During the night, while waiting for Tim to come home, Joanna, at thirteen the oldest daughter, said, crying, “I don’t know how to cook very well.”
She is a dear, sweet girl, a very good friend of Hester’s. Joanna finally fell asleep at 2:30 a.m. Tim came home about 3:30, and they soon went to bed. At 5:00 a.m., Joanna and Dorothy, having heard that a friend was going to take care of the new baby, and mistakenly thinking it was to be full-time, came into Tim’s room crying, begging him to please not give the baby away; they could care for him themselves quite fine. Dear, precious little girls; I weep over it, just writing about it.
Larry came home earlier than usual Saturday, so he mowed the lawn. That is, he mowed up the leaves. Our neighbor lady, who keeps her yard impeccably spic-and-span, should be pleased, as our leaves often blow into her yard. When he finished, we went for a ride. There was not much time to take pictures, as it was quickly getting dark, but I did get some beautiful sunset pictures in shades of fuchsia, lavender, and purple behind the stark, leafless trees. We saw a few flocks of ducks rising from the river, and a huge flock of songbirds wheeling through the twilight, ascending into the darkening sky.
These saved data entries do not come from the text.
theorem wit_weaverTakesStartsAndStops :
    (∃ (s : State) (w sl : Nat) (r : WRec) (rest : List WRec), (s.weavAt w).intake = r :: rest ∧ List.find? (fun i =>
      (s.slotOf w i).isNone) (List.range 4) = some sl) ∧
    (∃ (s : State) (w sl : Nat) (x : WSlot), List.find? (s.oldest w) (List.range 4) = some sl ∧ s.slotOf w sl = some x
      ∧ x.ended = true ∧ x.emits = []) ∧
    (∃ (s : State) (w sl : Nat) (x : WSlot) (q : Nat) (ws : List Word) (b : Bundle), List.find? (s.oldest w)
      (List.range 4) = some sl ∧ s.slotOf w sl = some x ∧ x.ended = true ∧ x.emits =
      [{ q := q, ws := ws, o := false, c := false }] ∧ ws ≠ [] ∧ (∀ (b : Bundle), b ∈ s.open_ → b.producer =
      weavProducer w → b.cut = none) ∧ (s.weavAt w).writes = [] ∧ F.WEA_WCFG_FLUSH_EXP.of (s.weavAt w).cfg = 0 ∧ 3 +
      ws.length ≤ s.weavMax w ∧ s.openOf (weavProducer w) q = some b ∧ b.dead = false ∧ b.len + ws.length ≤ s.weavMax
      w) ∧
    (∃ (s : State) (w sl : Nat) (x : WSlot) (q : Nat) (ws : List Word), List.find? (s.oldest w) (List.range 4) = some
      sl ∧ s.slotOf w sl = some x ∧ x.ended = true ∧ x.emits = [{ q := q, ws := ws, o := false, c := false }] ∧ ws ≠ []
      ∧ (∀ (b : Bundle), b ∈ s.open_ → b.producer = weavProducer w → b.cut = none) ∧ (s.weavAt w).writes = [] ∧
      F.WEA_WCFG_FLUSH_EXP.of (s.weavAt w).cfg = 0 ∧ 3 + ws.length ≤ s.weavMax w ∧ w < 40 ∧ s.openOf (weavProducer w) q
      = none ∧ s.canOpen (weavProducer w) q = true ∧ s.active q = true ∧ (List.filter (fun x => x.producer ==
      weavProducer w) s.open_).length < 8) ∧
    (∃ (s : State) (t w ts arg : Nat) (rest : List (Nat × Nat)), (s.weavAt w).sigs = (ts, arg) :: rest ∧ ts ≤ (s.till
      t).weavHor w ∧ (s.weavAt w).intake.length < 64 ∧ (s.weavAt w).feed = []) ∧
    (∃ (s : State) (t w q e : Nat) (b : Bundle), s.openOf (weavProducer w) q = some b ∧ b.dead = false ∧ (∀ (b :
      Bundle), b ∈ s.open_ → b.producer = weavProducer w → b.cut = none) ∧ flushExp (F.WEA_WCFG_FLUSH_EXP.of (s.weavAt
      w).cfg) = some e ∧ b.openH + 2 ^ e < (s.till t).weavHor w) ∧
    (∃ (s : State) (m w : Nat), s.domOn (weavPd w) = true ∧ s.grants m 5 (weavArea w + 280) true = true ∧ s.weavAbsent
      w = false ∧ s.on F.WEA_WCTRL_RUN w = false) ∧
    (∃ (s : State) (m w : Nat), s.domOn (weavPd w) = true ∧ s.grants m 5 (weavArea w + 280) true = true) ∧
    (∃ (s : State) (w : Nat), (s.weavAt w).stop = true ∧ (s.weavAt w).unretired = []) :=
  ⟨⟨W 0 3 { w3 with intake := [wr 901 8, wr 902 9] }, 3, 1, wr 901 8, [wr 902 9], by decide +kernel⟩,
    ⟨W4 { em4 with emits := [] } [ob4], 3, 2, { em4 with emits := [] }, by decide +kernel⟩,
    ⟨W4 em4 [ob4], 3, 2, em4, 4, [0x1000000000000055], ob4, by decide +kernel⟩,
    ⟨q4 (W4 em4 []), 3, 2, em4, 4, [0x1000000000000055], by decide +kernel⟩,
    ⟨W 0 3 { w3 with sigs := [(500, 77)] }, 3, 3, 500, 77, [], by decide +kernel⟩,
    ⟨{ W 0 3 { cfg := F.WEA_WCFG_FLUSH_EXP.put 0 14 } with open_ := [ob4] }, 40000, 3, 4, 14, ob4, by decide +kernel⟩,
    ⟨W 0 3, 16, 3, by decide +kernel⟩,
    ⟨mk [(F.WEA_WCTRL_RUN,3,1), (F.WEA_WSTAT_RUNNING,3,1)] (W 0 3 { w3 with sigs := [(500, 77)] }), 16, 3,
        by decide +kernel⟩,
    ⟨{ W 0 3 { stop := true } with open_ := [ob4] }, 3, by decide +kernel⟩⟩

theorem wit_plazaWeaverInputs :
    (∃ (s : State) (w i : Nat), 32 ≤ w ∧ s.on F.WEA_WSTAT_RUNNING w = true ∧ (s.back.any fun x => x.fst == weavProducer
      w) = false ∧ s.nextPin w = some i ∧ s.peek (s.pinQueue w i) ((s.weavAt w).ahead.getD i 0) = none) ∧
    (∃ (s : State) (w i : Nat) (b : QBundle), 32 ≤ w ∧ s.on F.WEA_WSTAT_RUNNING w = true ∧ (s.back.any fun x => x.fst
      == weavProducer w) = false ∧ s.nextPin w = some i ∧ s.peek (s.pinQueue w i) ((s.weavAt w).ahead.getD i 0) = some
      (some b) ∧ (s.on F.WEA_PCFG_HIST_EN w = false ∨ ∀ (r : List Word), r ∈ b.recs → bits (BitVec.toNat (r.getD 0 0))
      60 4 ≠ 10)) ∧
    (∃ (s : State) (w i k h seq : Nat) (hd tr : Word) (rest : List (Nat × Nat × Nat × Word × Word × Nat)), (s.weavAt
      w).ends = (i, k, h, hd, tr, seq) :: rest ∧ ((s.weavAt w).unretired.any fun x => decide (x.seq < seq)) = false) ∧
    (∃ (s : State) (w i k h : Nat) (a b : List (Nat × Nat × Nat × List Nat)), (s.weavAt w).unrel = a ++ (i, k, h, [])
      :: b ∧ (∀ (x : Nat × Nat × Nat × List Nat), x ∈ a → x.fst ≠ i ∧ x.snd.snd.snd ≠ []) ∧ s.qk (s.pinQueue w i) ≤
      26) :=
  ⟨⟨mk [(F.QD_WR_CWR,4,0)] pq1, 33, 1, by decide +kernel⟩,
    ⟨pq1, 33, 1, (((match pq1.peek 4 0 with | some (some b) => [b] | _ => []))[0]'(by decide +kernel)),
        by decide +kernel⟩,
    ⟨W 0 33 { w3 with ends := [(1, 7, 700, 5, 6, 3)] }, 33, 1, 7, 700, 3, 5, 6, [], by decide +kernel⟩,
    ⟨{ W 0 33 { w3 with unrel := [(1, 7, 700, [])] } with que := [(0,{})] }, 33, 1, 7, 700, [], [], by decide +kernel⟩⟩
Did you know that songbirds migrate at night?
Caleb read a sign on a gate at the end of a two-rut lane we’d bumped along down to the Loup River: “No Trespassing.”
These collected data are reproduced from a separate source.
-- ==== Sys2Proof/Machine/Reduce.lean ====
section
/-! DEFINITION. The reference order (spec/04 R102 to R112), its state record, and the arithmetic of the window
accumulator (R119 to R124). -/

namespace Sys2Proof.Machine

/-- Formats of accumulators and spill buffers (R103). -/
inductive Acc where
  | f32 | f64 | pair
  deriving DecidableEq, Repr

def accCode (a : Acc) : Nat := match a with | .f32 => 0 | .f64 => 1 | .pair => 2

/-- A row of the reference-order table (R103): G, accumulator and spill formats. -/
structure RedRow where
  g : Nat
  acc : Acc
  spill : Acc
  deriving DecidableEq, Repr

/-- The row of an operand format, with ACC_WIDE (R103, R104). -/
def redRow (f : Fmt) (wide : Bool) : RedRow :=
  match f with
  | .f64 => ⟨4, .pair, .pair⟩
  | .pair => ⟨4, .pair, .pair⟩
  | .f32 => ⟨8, .f64, .f64⟩
  | .b16 => if wide then ⟨16, .f64, .f64⟩ else ⟨16, .f32, .f64⟩
  | .h16 => if wide then ⟨16, .f64, .f64⟩ else ⟨16, .f32, .f64⟩
  | _ => if wide then ⟨32, .f64, .f64⟩ else ⟨32, .f32, .f64⟩

/-- A format's width for R104, where a pair counts as f64. -/
def redWidth (f : Fmt) : Nat := if f == .pair then 64 else fmtBits f

/-- The wider of two operand formats, operand A's where they are equally wide (R104, R111). -/
def widerFmt (a b : Fmt) : Fmt := if redWidth a < redWidth b then b else a

/-- A term of a reduction: its exact value and whether forming it raised INVALID. -/
abbrev Term := Val × Bool

/-- Rounds into an accumulator format (R105): hi bits, lo bits and what was raised. -/
def accRound (a : Acc) (satWide : Bool) (v : Val) : Nat × Nat × Res :=
  match a with
  | .f32 => let r := roundVal .f32 .rne satWide v; (r.bits, 0, r)
  | .f64 => let r := roundVal .f64 .rne satWide v; (r.bits, 0, r)
  | .pair => roundPair satWide v

/-- Value of an accumulator or spill buffer. A pair whose lo is zero has hi's value and sign: so R100 writes −0. -/
def accVal (a : Acc) (hi lo : Nat) : Val :=
  match a with
  | .f32 => decodeVal .f32 hi
  | .f64 => decodeVal .f64 hi
  | .pair => if lo % 2 ^ 63 == 0 then decodeVal .f64 hi else decodeVal .pair (hi + lo * 2 ^ 64)

/-- Widens a run accumulator into the spill format (R105): exactly from f32 to f64, and f64 or a pair to itself. -/
def accWiden (row : RedRow) (hi lo : Nat) : Nat × Nat :=
  if row.acc = row.spill then (hi, lo) else ((roundVal .f64 .rne false (accVal row.acc hi lo)).bits, 0)

/-- The reduction state record (R111). -/
structure RedRec where
  next : Nat := 0
  len : Nat := 0
  accHi : Nat := 0
  accLo : Nat := 0
  spillHi : Nat := 0
  spillLo : Nat := 0
  opId : Nat := 0
  element : Nat := 0
  kind : Nat := 0
  accF : Nat := 0
  fmt : Nat := 0
  accValid : Bool := false
  spillValid : Bool := false
  satSeen : Bool := false
  fl : AFlags := {}
  deriving DecidableEq, Repr

def redStateByte (r : RedRec) : Nat :=
  128 * boolNat r.accValid + 64 * boolNat r.spillValid + 32 * boolNat r.satSeen + flagsWord r.fl

/-- Bytes [59:0] of the record. -/
def redBody (r : RedRec) : List Byte :=
  bytesOfNat 8 r.next ++ bytesOfNat 8 r.len ++ bytesOfNat 8 r.accHi ++ bytesOfNat 8 r.accLo ++
  bytesOfNat 8 r.spillHi ++ bytesOfNat 8 r.spillLo ++ bytesOfNat 4 r.opId ++ bytesOfNat 4 r.element ++
  bytesOfNat 1 (r.kind * 64 + r.accF * 16 + r.fmt) ++ bytesOfNat 1 (redStateByte r) ++ bytesOfNat 2 0

/-- The 64 bytes of the record with its CHECK (R111). -/
def redBytes (r : RedRec) : List Byte := redBody r ++ bytesOfNat 4 (crc32c (redBody r))

def redOfBytes (l : List Byte) : RedRec :=
  let k := leAt l 56 1
  let st := leAt l 57 1
  { next := leAt l 0 8, len := leAt l 8 8, accHi := leAt l 16 8, accLo := leAt l 24 8,
    spillHi := leAt l 32 8, spillLo := leAt l 40 8, opId := leAt l 48 4, element := leAt l 52 4,
    kind := field k 6 2, accF := field k 4 2, fmt := field k 0 4,
    accValid := st.testBit 7, spillValid := st.testBit 6, satSeen := st.testBit 5, fl := flagsOfWord st }

def redCheckOk (l : List Byte) : Bool := crc32c (l.take 60) == leAt l 60 4

/-- A fresh prefix record of a reduction of length `k`. -/
def redFresh (f : Fmt) (wide : Bool) (k opId element : Nat) : RedRec :=
  { len := k, opId := opId, element := element, accF := accCode (redRow f wide).acc, fmt := fmtCode f }

/-- Folds a widened run accumulator into the spill buffer (R105, R110). -/
def redFoldAcc (row : RedRow) (satWide : Bool) (r : RedRec) (hi lo : Nat) : RedRec :=
  let a := accWiden row hi lo
  if r.spillValid then
    let s := accVal row.spill r.spillHi r.spillLo
    let t := exactSum [s, accVal row.spill a.1 a.2]
    let q := accRound row.spill satWide t.1
    { r with spillHi := q.1, spillLo := q.2.1, satSeen := r.satSeen || q.2.2.sat,
             fl := flagsOr r.fl (flagsOr q.2.2.fl ⟨t.2, false, false, false⟩) }
  else { r with spillHi := a.1, spillLo := a.2, spillValid := true }

/-- One group of terms: rounded exact sum and one accumulation step (R105, R106). -/
def redStep (row : RedRow) (satWide : Bool) (r : RedRec) (terms : List Term) : RedRec :=
  let t := exactSum (terms.map Prod.fst)
  let inv := t.2 || terms.any (fun x => x.2)
  let s := accRound row.acc satWide t.1
  let r1 : RedRec := { r with next := r.next + terms.length, satSeen := r.satSeen || s.2.2.sat,
                              fl := flagsOr r.fl (flagsOr s.2.2.fl ⟨inv, false, false, false⟩) }
  if r.accValid then
    let u := exactSum [accVal row.acc r.accHi r.accLo, accVal row.acc s.1 s.2.1]
    let q := accRound row.acc satWide u.1
    { r1 with accHi := q.1, accLo := q.2.1, satSeen := r1.satSeen || q.2.2.sat,
              fl := flagsOr r1.fl (flagsOr q.2.2.fl ⟨u.2, false, false, false⟩) }
  else { r1 with accHi := s.1, accLo := s.2.1, accValid := true }

/-- One group, and the fold at the end of a run. -/
def redGroup (row : RedRow) (satWide : Bool) (r : RedRec) (terms : List Term) : RedRec :=
  let r2 := redStep row satWide r terms
  if r2.next % 4096 == 0 || r2.next == r2.len then
    redFoldAcc row satWide { r2 with accHi := 0, accLo := 0, accValid := false } r2.accHi r2.accLo
  else r2

def redGroups (row : RedRow) (satWide : Bool) (r : RedRec) (gs : List (List Term)) : RedRec :=
  match gs with
  | [] => r
  | g :: t => redGroups row satWide (redGroup row satWide r g) t

/-- Advances a record by consecutive terms, which start at a group boundary. -/
def redAdvance (row : RedRow) (satWide : Bool) (r : RedRec) (terms : List Term) : RedRec :=
  redGroups row satWide r (chunks row.g terms)

/-- The run accumulator of a run record's terms, with no fold (R109). -/
def redResult (row : RedRow) (r : RedRec) : Val :=
  if r.spillValid then accVal row.spill r.spillHi r.spillLo else valZero

/-- A whole reduction of R105: its value and the record that holds its flags. -/
def reduceTerms (row : RedRow) (satWide : Bool) (terms : List Term) : Val × RedRec :=
  let r := redAdvance row satWide { len := terms.length } terms
  (redResult row r, r)

/-- Rounds a finished reduction once into its destination (R108): a pair destination of the f64 row is the spill
pair unchanged. At most one saturation per output element (R106). -/
def redFinish (row : RedRow) (dst : Fmt) (rm : Rm) (satWide : Bool) (r : RedRec) : Res :=
  if dst == .pair && row.spill == .pair && r.spillValid then
    let v := accVal .pair r.spillHi r.spillLo
    ⟨r.spillHi + r.spillLo * 2 ^ 64, r.fl, r.satSeen, !valFinite v⟩
  else
    let q := roundAny dst rm satWide (redResult row r)
    { q with fl := flagsOr r.fl q.fl, sat := q.sat || r.satSeen }

/-- f64 result of a reduction in the reference order, with everything it raised. -/
def reduceF64 (f : Fmt) (wide satWide : Bool) (terms : List Term) : Res :=
  let row := redRow f wide
  redFinish row .f64 .rne satWide (reduceTerms row satWide terms).2

/-! ## The window accumulator -/

/-- The window (R119, R124): W as a signed integer, B, the pending base, sticky flags and admitted terms. -/
structure Win where
  w : Int := 0
  base : Int := -2148
  pending : Option Int := none
  nonfinite : Bool := false
  overflow : Bool := false
  under : Bool := false
  inexact : Bool := false
  terms : Nat := 0
  deriving DecidableEq, Repr

def winFlagsWord (w : Win) : Nat :=
  8 * boolNat w.nonfinite + 4 * boolNat w.overflow + 2 * boolNat w.under + boolNat w.inexact

/-- A term at or above 2^(B + 959) in magnitude is refused (R119). -/
def winRefuses (base : Int) (v : Val) : Bool :=
  match v with
  | .fin _ m e => m != 0 && !magLt m e 1 (base + 959)
  | _ => false

/-- Admits one term that is not refused (R119, R555). -/
def winAdmit (w : Win) (v : Val) : Win :=
  match v with
  | .nan _ => { w with nonfinite := true }
  | .inf _ => { w with nonfinite := true }
  | .fin n m e =>
    let q := roundQuantum .rne m e w.base
    { w with w := w.w + signedMag n q.1, terms := min (w.terms + 1) (2 ^ 64 - 1),
             under := w.under || q.2, inexact := w.inexact || q.2 }

/-- Exact value W × 2^B; NaN when NONFINITE is set (R122). -/
def winVal (w : Win) : Val :=
  if w.nonfinite then .nan false else .fin (w.w < 0) w.w.natAbs w.base

/-- A clear sets W, the admitted terms to zero and applies a pending base (R122, R125, R126). -/
def winClear (w : Win) : Win :=
  { w with w := 0, terms := 0, base := w.pending.getD w.base, pending := none }

/-- Combines a window or record of equal B (R120, R555). What W holds when the sum leaves 1,024 bits the spec does not say:
it wraps (DESIGN CHOICE, log 100). -/
def winCombine (a b : Win) : Win :=
  { a with w := signedOf 1024 (unsignedOf 1024 (a.w + b.w)), nonfinite := a.nonfinite || b.nonfinite,
           overflow := a.overflow || b.overflow, under := a.under || b.under, inexact := a.inexact || b.inexact,
           terms := min (a.terms + b.terms) (2 ^ 64 - 1) }

/-- Bytes [155:0] of a window record (R124). -/
def winBody (w : Win) : List Byte :=
  bytesOfNat 128 (unsignedOf 1024 w.w) ++ bytesOfNat 2 (unsignedOf 16 w.base) ++ bytesOfNat 1 (winFlagsWord w) ++
  bytesOfNat 1 0 ++ bytesOfNat 8 w.terms ++ bytesOfNat 16 0

def winBytes (w : Win) : List Byte := winBody w ++ bytesOfNat 4 (crc32c (winBody w))

def winOfBytes (l : List Byte) : Win :=
  let f := leAt l 130 1
  { w := signedOf 1024 (leAt l 0 128), base := signedOf 16 (leAt l 128 2), nonfinite := f.testBit 3,
    overflow := f.testBit 2, under := f.testBit 1, inexact := f.testBit 0, terms := leAt l 132 8 }

def winCheckOk (l : List Byte) : Bool := crc32c (l.take 156) == leAt l 156 4

/-- floor(log2 |v|) of a finite non-zero value. -/
def valExp (v : Val) : Option Int :=
  match v with
  | .fin _ m e => if m == 0 then none else some (log2I m + e)
  | _ => none

/-- Base of R121 from the largest bound and headroom. -/
def winBase (bound : Option Int) (h : Nat) : Int :=
  match bound with
  | some b => b + h - 959
  | none => -2148

end Sys2Proof.Machine
end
“No Truck Passing,” repeated Victoria--that is, she thought she was repeating her brother, “And I know why, too!” She nodded vigorously. “It’s because this street’s way too narrow, that’s why!” She peered out the window at the prairie grasses washing against the running boards. “No Truck Passing,” she reiterated, “because there’s just not room enough!”
On our way home, we stopped at Wal-Mart to drop off my film, and I got more 11x14 frames for some of my favorite pictures that I have been having enlarged. I have a dozen in frames now; I will use them for Christmas gifts. If people won’t buy my pictures, I’ll give them away! Ha, so there!
Once again, we had leftover Bear Creek Chili. Mind you, it wasn’t as if we’d had leftovers three days in a row, because no one ate enough that first day to amount to a hill of beans.
Chili beans.
This time I added two and a half pounds of hamburger to the mix. It was the best ever. But I will not buy it again. My very own chili concoction is much better. At least, it usually is; trouble is, I don’t use a recipe, and I’ve never written down what I put in it, and I can never seem to remember, so I never make it the same way twice.
I was trying to remember the name of the graham cracker crumbs I like. “It’s ‘‘something’ Maid’,” I said.
“Rubber?” asked Joseph, just as Larry said, “Minute?”
Fine bunch of Helpful Hatties. It’s Honey. Honey Maid.
After supper, I read to the children the story of the Israelite spies going into Canaanland from Kadesh-Barnea. Only Caleb and Joshua brought back a good report. Not a soul is recorded as having tasted that wonderful cluster of grapes they brought back, so large two men had to carry it suspended on a branch between them. The other men told alarming tales of the giants in the land, and when Caleb and Joshua protested that with God on their side they would have no trouble conquering the land, the people wanted to stone them. God punished the people for their unbelief by causing them to wander in the wilderness forty more years, until all the older generation had died.
Then, while Larry cut Teddy’s hair, I curled Hester, Lydia, and Victoria’s hair.
Today Robert preached a very good and fitting sermon from the first chapter of Job. The songs we sang were touching and of much comfort. How do people stand such tragedies, I wonder, if they don’t have the consolation of God’s Word, and the dear old songs godly men have written? I still cannot get it through my head that Malinda is gone.
I am typing this letter--editing it, really--from my mother’s house. I stayed with her tonight during church. She just finished a peanut butter and jelly sandwich, and soon will be getting ready for bed.
Tomorrow is the funeral, and I must fix sandwiches and cake tonight when I get home.
Please pray for our many bereaved friends, won’t you?